A federal court ruled yesterday that Alabama fails to provide constitutionally adequate mental health care to people in state prisons, finding that mental health services are “horrendously inadequate” and have led to a “skyrocketing suicide rate” among incarcerated people.
In a 302-page opinion, the court detailed “serious systemic deficiencies,” including the failure to identify prisoners with serious mental health needs and inadequate treatment for suicidal prisoners. It found that Alabama prisons discipline mentally ill prisoners for the symptoms of their illnesses and segregate them for prolonged periods. Rather than providing effective treatment, Alabama prisons are “warehousing” the mentally ill, the court wrote.
Evidence presented during a two-month trial that ended in February demonstrated that the state has shown “deliberate indifference” to the unconstitutional conditions in state prisons. “Officials admitted on the stand that they have done little to nothing to fix problems on the ground, despite their knowledge that those problems may be putting lives at risk,” the court found.
The court further found that “staffing shortages, combined with persistent and significant overcrowding, contribute to serious systemic deficiencies in the delivery of mental-health care.” Alabama is an outlier in its refusal to enact meaningful sentencing reforms to address its prison overcrowding crisis, and so the state’s prisons continue to hold double (190 percent) their design capacity and have the highest inmate-to-officer ratio in the country.

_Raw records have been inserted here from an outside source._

/-- A thread parked on a condition that satisfies a test is released past its instruction; a halted one keeps the
wake (R39, R275). -/
def Thread.release (t : Thread) (p : Park → Bool) : Thread :=
  match t.st, t.before with
  | .parked c, _ => if p c then t.past else t
  | .halted, .parked c => if p c then { t.past with st := .halted, before := .ready } else t
  | _, _ => t

/-- A thread parked on a counter or an absent line wakes: past an `arcwait`, or, in an evicted block, to issue its
instruction again (R396). A halted one keeps the wake for RESUME (R391). -/
def Thread.wakeIf (t : Thread) (again : Bool) (p : Park → Bool) : Thread :=
  match t.st, t.before with
  | .parked c, _ => if p c then (if again then { t with st := .ready } else t.past) else t
  | .halted, .parked c => if p c then { (if again then t else t.past) with st := .halted, before := .ready } else t
  | _, _ => t

/-- The threads of a block woken. -/
def Block.wake (b : Block) (again : Bool) (p : Park → Bool) : Block :=
  { b with spindles := b.spindles.map (fun sp => { sp with threads := sp.threads.map (fun t => t.wakeIf again p) }) }

/-- The threads of a block released. -/
def Block.release (b : Block) (p : Park → Bool) : Block :=
  { b with spindles := b.spindles.map (fun sp => { sp with threads := sp.threads.map (fun t => t.release p) }) }

/-! Halting (R389, R390). -/

/-- The code of a cause (R199, R389). -/
def Trap.code : Trap → Nat
  | .stopped => 0x00
  | .illegalInsn => 0x01
  | .illegalOperand => 0x02
  | .formatDivergence => 0x03
  | .translation => 0x04
  | .protection => 0x05
  | .window => 0x06
  | .uncorrectable => 0x07
  | .orphanWait => 0x08
  | .breakpoint => 0x09
  | .software => 0x0A
  | .remoteReject => 0x0B
  | .coreFailed => 0x0C
  | .driver => 0x0D

/-- The engine number of an operation in its stop record (R390), none for those that write no record. -/
def OpKind.engine : OpKind → Option Nat
  | .regs _ | .sreg _ _ | .fence _ | .winFence _ _ | .asyncFence _ _ | .persist _ _ | .resultLoad _ _ _ _ _ _ _ => none
  | .acks n _ _ => some n
  | .copy _ _ _ _ _ _ | .stash _ _ _ => some 0x01
  | .mma _ _ _ _ _ _ _ _ _ | .zrnd _ _ _ | .zdrain _ _ _ _ _ | .zld _ _ _ | .zst _ _ _ | .quant _ _ _ _ => some 0x02
  | .mgclose _ _ | .mgcommit _ _ | .mgread _ _ _ _ _ | .mgstable _ _ _ => some 0x04
  | .coll _ _ _ _ _ _ _ => some 0x05
  | .xfer _ _ _ _ _ _ _ _ | .amsg _ _ _ _ | .rwr _ _ _ _ _ => some 0x06

/-- The column groups of an `mma` (R389): of up to 128 consecutive tile columns. -/
def Tile.groups (t : Tile) : Nat := (t.cols + 127) / 128

/-- The steps, rows or bytes that an operation performs in all (R389, R390); 0 for one that is performed whole. -/
def OpKind.total : OpKind → Nat
  | .copy _ _ _ _ bytes _ | .xfer _ _ _ _ _ bytes _ _ => bytes
  | .mma t _ _ _ kb _ _ _ _ => kb * t.groups
  | .zdrain t _ _ _ _ | .zld t _ _ | .zst t _ _ => t.rows
  | .quant _ _ d _ => d.rows
  | _ => 0

/-- What it has performed of that (R390). -/
def Op.amount (o : Op) : Nat :=
  match o.kind with
  | .copy _ _ _ segs bytes _ => bytes - (segs.map (·.len)).sum
  | .xfer _ _ _ todo sent bytes _ _ => bytes - ((todo ++ sent).map (·.2)).sum
  | .zrnd _ _ _ => o.slots.length
  | .acks _ _ n => n
  | _ => o.done

/-- The DETAIL of an engine's stop record where the cause gives none (R390): by engine. -/
def OpKind.detail : OpKind → Nat
  | .copy out _ _ segs _ _ => (segs.head?.map (fun x => if out then x.va.toNat else x.la)).getD 0
  | .stash _ _ u => u.getD 0
  | .mgclose _ h | .mgcommit _ h => h.toNat
  | .mma _ z _ _ _ _ _ _ _ | .zdrain _ z _ _ _ | .zld _ z _ | .zst _ z _ | .quant _ z _ _ | .zrnd _ z _ => z
  | .coll _ d _ _ _ _ _ => d.collid
  | .acks _ d _ => d
  | .xfer _ _ _ _ _ _ _ n => n
  | _ => 0

/-- The pending register writes of an operation are made (R50, R62): each slot's register, tagged G at issue.
DESIGN CHOICE, log entry 12. -/
def Spindle.deliver (sp : Spindle) (ws : List RegW) : Spindle :=
  { sp with v := sp.v.zipIdx.map (fun x =>
      let mine := ws.filter (fun w => w.reg == x.2 && !sp.gone w.slot)
      if mine.isEmpty then x.1
      else { x.1 with vals := x.1.vals.zipIdx.map (fun y =>
        ((mine.find? (fun w => w.slot == y.2)).map (·.val)).getD y.1) }) }

/-- Whether a register of a spindle is below its allotment (R33). -/
def Spindle.vcount (sp : Spindle) : Nat := if sp.full then sp.vfull else sp.vpro

/-- A spindle holds its full allotment: by a grant, or because its prologue figures are its full ones (R32). -/
def Spindle.hasFull (sp : Spindle) : Bool := sp.full || (sp.vfull == sp.vpro && sp.afull == sp.apro)

/-- Register writes of an operation are made, and earlier ones to the same registers are dropped (R62). -/
def State.deliver (s : State) (o : Op) (ws : List RegW) : State :=
  (s.updSp o.blk o.m (fun sp => sp.deliver ws)).dropPending o.blk o.m o.id
    (fun k r => ws.any (fun w => w.slot == k && w.reg == r))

During the trial, Jamie Wallace testified about the Department of Corrections’s failure to provide him with treatment, telling the court he received only minimal attention from mental health staff even when he was on suicide watch. Less than a month after he testified, Mr. Wallace died by suicide, alone and unmonitored in his prison cell. The court wrote that Mr. Wallace’s case “is powerful evidence of the real, concrete and terribly permanent harms that woefully inadequate mental-health care inflicts on mentally ill prisoners in Alabama.”

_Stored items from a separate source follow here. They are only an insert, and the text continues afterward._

/-- The descriptor's checks that read no memory: 0x11, then 0x12, 0 where it passes. DESIGN CHOICE, log entry 85. -/
def collFields (b : List Byte) (red : Red) : Nat :=
  let nd := bitsOf b 116 4
  let na := bitsOf b 112 4
  let sizes := (List.range 4).map (fun n => bitsOf b (128 + 16 * n) 16)
  let lay (lo n : Nat) : Byte := BitVec.ofNat 8 (bitsOf b (lo + 8 * n) 8)
  let okLay (x : Byte) : Bool :=
    layKind x != 3 && x.toNat / 4 % 16 == 0 && (if layKind x == 1 then decide (layDim x < nd) else layDim x == 0)
  let axes := List.range na
  let bad := bitsOf b 448 64 != 0 || bitsOf b 123 5 != 0 || decide (4 < bitsOf b 120 3) || nd == 0 || decide (4 < nd) || na == 0 ||
    decide (4 < na) || bitsOf b 96 16 == 0 || bitsOf b 0 1 != 0 || sizes.any (fun s => s == 0 || decide (4096 < s)) ||
    (sizes.drop na).any (· != 1) || decide (4096 < sizes.foldl (· * ·) 1) ||
    axes.any (fun n => !okLay (lay 192 n) || !okLay (lay 224 n)) ||
    (red == .clip && !limitOk (BitVec.ofNat 64 (bitsOf b 384 64)))
  let dim (d : Nat) : Nat := bitsOf b (256 + 32 * d) 32
  let shards (lo : Nat) : List (Nat × Nat) :=
    axes.filterMap (fun n => if layKind (lay lo n) == 1 then some (layDim (lay lo n), sizes.getD n 1) else none)
  let refused (lo : Nat) : Bool := !(decide (((shards lo).map (·.1)).Nodup)) || (shards lo).any (fun x => dim x.1 % x.2 != 0)
  let reduces := axes.filter (fun n => layKind (lay 192 n) == 2 && layKind (lay 224 n) != 2)
  if bad then 0x11
  else if axes.any (fun n => layKind (lay 192 n) == 1 && layKind (lay 224 n) == 2) || refused 192 || refused 224 ||
      (red == .clip && (decide (2 < bitsOf b 120 3) || reduces.length != 1)) then 0x12
  else 0

/-- The descriptor's values; `table` holds the device numbers. -/
def collDesc (b : List Byte) (red : Red) (table : List Nat) : CollD :=
  let na := bitsOf b 112 4
  { limit := BitVec.ofNat 64 (bitsOf b 384 64)
    dims := (List.range (bitsOf b 116 4)).map (fun d => bitsOf b (256 + 32 * d) 32)
    froms := (List.range na).map (fun n => BitVec.ofNat 8 (bitsOf b (192 + 8 * n) 8))
    tos := (List.range na).map (fun n => BitVec.ofNat 8 (bitsOf b (224 + 8 * n) 8))
    sizes := (List.range na).map (fun n => bitsOf b (128 + 16 * n) 16)
    elem := bitsOf b 120 3, tsilent := bitsOf b 96 16, collid := bitsOf b 64 32, table := table, red := red }

/-- Bytes of this device's input and output. -/
def CollD.bytes (d : CollD) (lay : List Byte) (pos : Nat) : Nat :=
  pieceSize (pieceOf d.sizes (ranksOf d.sizes pos) lay d.dims) * collSize d.elem

/-- A collective ends at once with a status. -/
def State.collEnd (s : State) (e : Env) (r : BitVec 6) (ctr : Dword) (n : Nat) : State :=
  s.addOp e e.r.exec (.coll r.toNat (collDesc (List.replicate 64 0) .sum []) [] [] ctr [] (some n))

/-- A range that the sequencer uses: a page that requests service is serviced; another failure is status 0x14. -/
def State.collRange (s : State) (e : Env) (va : Dword) (n : Nat) (ask : Ask) : Except Stop (Option (List (Loc × Nat))) :=
  if n == 0 then .ok (some [])
  else
    match s.checkAccess (e.walker s) va n ask (fun _ => none) with
    | .ok l => .ok (some l)
    | .error (.service v o) => .error (.service v o)
    | .error (.trap _ _) => .ok none

/-- The issue of a collective whose descriptor and table have been read. -/
def State.collStart (s : State) (e : Env) (r : BitVec 6) (d : CollD) (inp out : Dword) (ctr : Dword) : State :=
  match d.table.findIdx? (fun x => x == s.fabric.device.toNat) with
  | none => s.collEnd e r ctr 0x13
  | some pos =>
    let s := s.walkedAll (e.walker s) [(inp, d.bytes d.froms pos), (out, d.bytes d.tos pos)]
    match s.collRange e inp (d.bytes d.froms pos) askRead, s.collRange e out (d.bytes d.tos pos) askWrite with
    | .error x, _ => s.stopped e e.low false x
    | _, .error x => s.stopped e e.low true x
    | .ok (some i), .ok (some o) =>
      let busy := s.ops.any (fun x => match x.kind with
        | .coll _ q _ _ _ _ none => q.collid == d.collid
        | _ => false)
      if busy then s.collEnd e r ctr 0x16
      else
        let s := { s with out := s.out ++ [OutMsg.collStart d.collid] }
        s.addOp e e.r.exec (.coll r.toNat d i o ctr [] none)
    | _, _ => s.collEnd e r ctr 0x14

/-- R314, R317. DESIGN CHOICE, log entry 84. -/
def execColl (d : BitVec 6) (red : Red) (desc inp out ctr : Sel) (s : State) : Out :=
  s.within (fun e =>
    let w := e.readU ctr
    let va := e.readU desc
    match s.counterFault e.b.launch e.b.ctx w with
    | some (c, x) => s.trap e e.low c x
    | none => s.withUnit e 0 (fun s =>
      let s := s.walkedAll (e.walker s) [(va, 64)]
      if va.toNat % 64 != 0 then s.collEnd e d w 0x11
      else
        match s.collRange e va 64 askRead with
        | .error x => s.stopped e e.low false x
        | .ok none => s.collEnd e d w 0x14
        | .ok (some l) =>
          match s.badLocs l with
          | some b => s.unitHalt e 5 b
          | none =>
            let (b, s) := s.readLocs (some e.b.core) l
            let st := collFields b red
            if st == 0x11 then s.collEnd e d w 0x11
            else
              let n := ((List.range 4).map (fun n => bitsOf b (128 + 16 * n) 16)).foldl (· * ·) 1
              let s := s.walked (e.walker s) (BitVec.ofNat 64 (bitsOf b 0 64)) (2 * n)
              match s.collRange e (BitVec.ofNat 64 (bitsOf b 0 64)) (2 * n) askRead with
              | .error x => s.stopped e e.low false x
              | .ok none => s.collEnd e d w 0x14
              | .ok (some tl) =>
                match s.badLocs tl with
                | some b => s.unitHalt e 5 b
                | none =>
                  let (tb, s) := s.readLocs (some e.b.core) tl
                  let ents := (List.range n).map (fun i => leNat ((tb.drop (2 * i)).take 2))
                  if ents.any (fun x => decide (4095 < x)) || !(decide ents.Nodup) then s.collEnd e d w 0x11
                  else if st != 0 then s.collEnd e d w st
                  else s.collStart e d (collDesc b red ents) (e.readU inp) (e.readU out) w))

/-- A collective's part ends: the status in sD, then the counter (R165, R317). One that was refused for its descriptor
(0x11) still gains its count, though R4 has a rejection change no other state. DESIGN CHOICE, log entry 60. -/
def State.collDone (s : State) (o : Op) (r st : Nat) (ctr : Dword) : State :=
  let s := s.deliverS o r (BitVec.ofNat 64 st)
  let launch := ((s.blk o.blk).map (·.launch)).getD 0
  (s.dropOp o).bumpWord launch o.ctx ctr 1

/-- The bytes of an output piece, free where an element has no value, and how many free words that took. -/
def outBytes (elem c : Nat) (l : List (Option Nat)) : List Byte :=
  l.zipIdx.flatMap (fun x => leBytes (collSize elem) ((x.1).getD (Config.freeWord (c + x.2)).toNat))

/-- The table position of a rank's buddy along an axis, the rank rn XOR 1, where it exists (R317). -/
def CollD.buddy (d : CollD) (pos axis : Nat) : Option Nat :=
  let rs := ranksOf d.sizes pos
  let r := (rs.getD axis 0) ^^^ 1
  if r < d.sizes.getD axis 0 then some (posOf d.sizes (rs.set axis r)) else none

/-- A silent member's contribution is lost: it has no buddy on that axis, or one that never received it or is itself silent
(R317). -/
def CollD.lost (d : CollD) (silent : List Silent) (m : Silent) : Bool :=
  !m.buddyHolds || (match d.buddy m.pos m.axis with
    | some b => silent.any (fun x => x.pos == b)
    | none => true)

The court ordered the parties to discuss a remedy, emphasizing that “given the severity and urgency of the need for mental-health care explained in this opinion, the proposed relief must be both immediate and long term.”
The ruling caps the second of three phases of a lawsuit filed in 2014 by the Southern Poverty Law Center, the Alabama Disabilities Advocacy Program, and the law firms Baker Donelson, and Zarzaur Mujumdar & Debrosse.

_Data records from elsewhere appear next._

/-- The vector registers that an instruction writes, or reads outside its selectors: first register and count. -/
def vregsOf (i : Instr) : List (Nat × Nat) :=
  match i with
  | .iadd d _ _ | .isub d _ _ | .iabs d _ | .ineg d _ | .iaddc d _ _ _ | .isubb d _ _ _ | .shl d _ _ | .shr d _ _ | .sar d _ _
  | .rot d _ _ | .and d _ _ | .or d _ _ | .xor d _ _ | .andn d _ _ | .orn d _ _ | .not d _ | .logic3 d _ _ _ _ | .popc d _
  | .clz d _ | .ctz d _ | .brev d _ | .bfx d _ _ _ _ | .bfi d _ _ _ | .bperm d _ _ _ | .sel d _ _ _ | .mov d _ | .fexpn d _ _ _
  | .cvtp d _ _ _ _ | .pmov (.get d) | .ballot d _ _ | .nact d | .shape d _ _ | .shapeof d _ => vdRegs d false
  | .imul d t _ _ _ | .imulhi d t _ _ | .imad d t _ _ _ _ | .imin d t _ _ | .imax d t _ _ | .iadds d t _ _ => vdRegs d t.is64
  | .fadd d m _ _ | .fsub d m _ _ | .fmul d m _ _ | .ffma d m _ _ _ | .fround d m _ | .fscale d m _ _ => vdRegs d (m.ft == .f64)
  | .fmin d t _ _ _ | .fmax d t _ _ _ | .fminn d t _ _ _ | .fmaxn d t _ _ _ | .fmant d t _ _ => vdRegs d (t == .f64)
  | .fabs d t _ | .fneg d t _ | .fsgn d t _ _ => vdRegs d (t == .f64)
  | .cvt d m _ | .cvtu d m _ _ => vdRegs d m.dst.is64
  | .shfl d _ w _ _ _ | .spush d w _ _ _ => vdRegs d w
  | .matchSlots d _ t _ _ | .redux d _ t _ _ | .scan d _ _ t _ _ => vdRegs d t.is64
  | .ld d _ sz _ | .ldl d sz _ => [(d.toNat, sizeRegs sz)]
  | .st _ sz _ x | .stl sz _ x => dataRegs sz x
  | .atom (some d) _ w _ _ _ => [(d.toNat, if w then 2 else 1)]
  | .rcp d f _ _ _ | .sqrt d f _ _ _ | .fdiv d f _ _ _ _ => [(d.toNat, if f then 2 else 1)]
  | .rsq d _ _ | .exp2 d _ _ | .log2 d _ _ | .sinpi d _ _ | .cospi d _ _ | .tanh d _ _ | .erf d _ _ => [(d.toNat, 1)]
  | .idiv d _ _ _ | .mgread d _ _ _ => [(d.toNat, 2)]
  | .zrnd d f _ _ _ _ _ => [(d.toNat, if f == .f64 then 2 else 1)]
  | .rwr r _ _ => [(r.toNat, 1)]
  | .time d | .slack d | .csrr d _ => tdRegs d
  | _ => []

/-- R33, R58, R59: the operands of an instruction against the allotment and the results before it, the newest
first. -/
def operandsOk (alloc : Nat) (lats : List (Option Bool)) (i : Instr) : Bool :=
  i.srcs.all (fun x =>
    match x.1 with
    | .v n => n.toNat + (if x.2 then 2 else 1) ≤ alloc
    | .x n =>
      match lats[n.toNat]? with
      | some (some w) => w || !x.2
      | _ => false
    | _ => true) &&
  (vregsOf i).all (fun r => r.1 + r.2 ≤ alloc)

/-- The trap of a decode failure. -/
def trapOf : DecErr → Trap
  | .illegalInsn => .illegalInsn
  | .illegalOperand => .illegalOperand

/-- R181, R359: the words of a clause decoded in order from a point on; decoding ends at a `brk`.
DESIGN CHOICE, log entry 16. -/
def checkWords (c : Cls) (alloc : Nat) : Nat → List (Option Bool) → List Word → Option DecErr
  | _, _, [] => none
  | 0, _, _ => some .illegalInsn
  | fuel + 1, lats, w :: ws =>
    match decodeInstr c (w :: ws) with
    | .error e => some e
    | .ok (i, r) =>
      match i with
      | .brk _ => none
      | _ =>
        if !operandsOk alloc lats i then some .illegalOperand
        else if i.changesPc && !r.isEmpty then some .illegalInsn
        else checkWords c alloc fuel ((i.result :: lats).take 4) r

/-- The words from the n-th instruction of a clause on; none where it has no such instruction. -/
def skipInstrs (c : Cls) : Nat → List Word → Option (List Word)
  | 0, ws => if ws.isEmpty then none else some ws
  | n + 1, ws =>
    match decodeInstr c ws with
    | .error _ => none
    | .ok (_, r) => skipInstrs c n r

“For far too long, Alabama prisons have been little more than warehouses where many people struggling with mental illness have been hidden away and abandoned by the state,” said Lisa Borden, an attorney with Baker Donelson. “Once locked behind prison walls, in deplorable conditions with little or no treatment, any hope for improvement or recovery was lost, and many became more profoundly ill. We look forward to now having the opportunity for our clients to receive real treatment for their illnesses, and to seeing them afforded the basic dignity to which any human being is entitled.”
The lack of mental health care in Alabama’s prison system is representative of broader systemic failures that subject inmates to unconstitutional conditions. EJI’s federal class action lawsuit on behalf of prisoners at St. Clair Correctional Facility challenges the corrections department’s failure to remedy violent conditions there, and violence, abuses, and poor conditions throughout the state prison system prompted an investigation by the U.S. Department of Justice.